First we'll show that $\int_C f < \infty$ implies $\alpha > -1$. Let $D = (0, 1] \times [1/2, 1]$, so since $D \subset C$ we have $\int_C f \geq \int_D f $. But for $(x, y) \in D$ we have $1/2 \leq y \leq 1$ and $1/2 \leq x+y \leq 2$, hence $y^{\alpha} \geq 2^{-|\alpha|}$ and $(x+y)^{\beta} \geq 2^{-|\beta|}$, giving $$\int_D f = \int_0^1 \int_{1/2}^1 x^\alpha y^\alpha (x+y)^\beta \,dy \,dx \geq 2^{-|\alpha|-|\beta|-1}\int_0^1 x^{\alpha} \,dx$$ so if $\int_C f < \infty$ we must have $\int_0^1 x^\alpha \,dx < \infty$, hence $\alpha > -1$.

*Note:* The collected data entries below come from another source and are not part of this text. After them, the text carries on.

-- ==== Sys2Proof/Machine/Core.lean ====
section
/-! DEFINITION. The machine behind the host's interface. -/

def Sys2Proof.core : Host.Core :=
  { State := Sys2Proof.Machine.State, Fault := Sys2Proof.Machine.Fault,
    Refusal := Sys2Proof.Machine.Refusal, step := Sys2Proof.Machine.step,
    reset := Sys2Proof.Machine.State.reset }
end

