-- ==== Sys2Proof/Laws/Digit.lean ====
section
/-! SUPPORT. What the decimal sum, its wrap and the ripple do (R10, R70, R76), said once. -/

namespace Sys2Proof.Machine

theorem fmod10_val (x : Int) : ((fmod10 x).val : Int) = x % 10 := by
  show ((x % 10).toNat : Int) = x % 10
  omega

/-- `fmod10 x` is the only digit that differs from `x` by a multiple of ten (R10). -/
theorem fmod10_eq_of_dvd (x : Int) (r : Digit) (h : (10 : Int) ∣ x - r.val) : fmod10 x = r := by
  apply Fin.ext
  have := fmod10_val x
  omega

theorem fmod10_of_range (x : Int) (h0 : 0 ≤ x) (h9 : x ≤ 9) : ((fmod10 x).val : Int) = x := by
  rw [fmod10_val]
  omega

/-- A wrap is reported exactly when the exact sum leaves `0..9` (R71). -/
theorem didWrap_iff (old : Digit) (amount : Int) :
    didWrap old amount = true ↔ (old.val : Int) + amount < 0 ∨ 9 < (old.val : Int) + amount := by
  simp only [didWrap, decide_eq_true_eq, fmod10_val, digitSum]
  omega

theorem ripple_cons_stop (u a : Int) (d : Digit) (ds : List Digit) (h : didWrap d a = false) :
    ripple u a (d :: ds) = fmod10 (digitSum d a) :: ds := by
  simp [ripple, addDigit, h]

theorem ripple_cons_wrap (u a : Int) (d : Digit) (ds : List Digit) (h : didWrap d a = true) :
    ripple u a (d :: ds) = fmod10 (digitSum d a) :: ripple u u ds := by
  simp [ripple, addDigit, h]

@[simp] theorem addCounter_toList (a : Int) {n : Nat} (ds : Vector Digit n) :
    (addCounter a ds).toList = ripple (unit a) a ds.toList := by
  simp [addCounter, Vector.toList]

/-- `CNT.ADD` on a counter of two digits: the higher one gets the ripple unit iff the lower one wraps. -/
theorem addCounter_pair (a : Int) (d0 d1 : Digit) :
    addCounter a #v[d0, d1] =
      #v[fmod10 (digitSum d0 a), if didWrap d0 a then fmod10 (digitSum d1 (unit a)) else d1] := by
  apply Vector.toList_inj.mp
  rw [addCounter_toList]
  cases h : didWrap d0 a
  · simp [ripple_cons_stop _ _ _ _ h]
  · cases h1 : didWrap d1 (unit a)
    · simp [ripple_cons_wrap _ _ _ _ h, ripple_cons_stop _ _ _ _ h1]
    · simp [ripple_cons_wrap _ _ _ _ h, ripple, addDigit, h1]

@[simp] theorem counterValue_nil : counterValue [] = 0 := rfl

@[simp] theorem counterValue_cons (d : Digit) (ds : List Digit) :
    counterValue (d :: ds) = d.val + 10 * counterValue ds := rfl

theorem counterValue_lt : ∀ ds : List Digit, counterValue ds < 10 ^ ds.length
  | [] => by simp
  | d :: ds => by
    have ih := counterValue_lt ds
    have hd := d.isLt
    simp only [counterValue_cons, List.length_cons, pow_succ]
    omega

/-- The digits are determined by the value: two counters of one size and one value are equal. -/
theorem counterValue_injective : ∀ as bs : List Digit,
    as.length = bs.length → counterValue as = counterValue bs → as = bs
  | [], [], _, _ => rfl
  | a :: as, b :: bs, hl, hv => by
    have ha := a.isLt
    have hb := b.isLt
    simp only [counterValue_cons] at hv
    have h1 : a = b := Fin.ext (by omega)
    have h2 := counterValue_injective as bs (by simpa using hl) (by omega)
    rw [h1, h2]

theorem State.value_eq (s : State) : s.value = s.digits[0].val + 10 * s.digits[1].val := by
  have h := congrArg (fun v => counterValue v.toList) (vector_two s.digits)
  simpa [State.value] using h

end Sys2Proof.Machine
end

Now assume $\alpha > -1$. Define $E = \{(x, y) \mid x, y > 0, x+y \leq 1\}$. Then clearly $E \subset C \subset 2E$, where $2E = \{(x, y) \mid x, y > 0, x+y \leq 2\}$, hence $\int_E f \leq \int_C f \leq \int_{2E} f$. But it's easy to check that $\int_{2E} f = 2^{2\alpha + \beta+2} \int_E f$ since $f$ is homogeneous of degree $2\alpha + \beta$, which gives $\int_E f \leq \int_C f \leq 2^{2\alpha + \beta + 2} \int_E f$, so it follows that $\int_C f < \infty$ if and only if $\int_E f < \infty$.
But we can evaluate $\int_E f$ using the change of variables $s = x + y$: $$\int_E f = \int_0^1 \int_0^s x^\alpha(s - x)^{\alpha} s^\beta \,dx \,ds = B(\alpha + 1, \alpha + 1)\int_0^1 s^{2\alpha + \beta + 1} \,ds$$ where $B(a, b) = \frac{\Gamma(a)\Gamma(b)}{\Gamma(a+b)} = \int_0^1 x^{a-1}(1-x)^{b-1} \,dx$ is the Beta function, defined for $a, b > 0$. Since $\alpha + 1 > 0$, this means $\int_E f < \infty$ iff $\int_0^1 s^{2\alpha + \beta + 1} \,ds < \infty$, which is true iff $2\alpha + \beta + 1 > -1$.
We conclude that $\int_C f < \infty$ iff $\alpha > -1$ and $\beta > -2(\alpha + 1)$.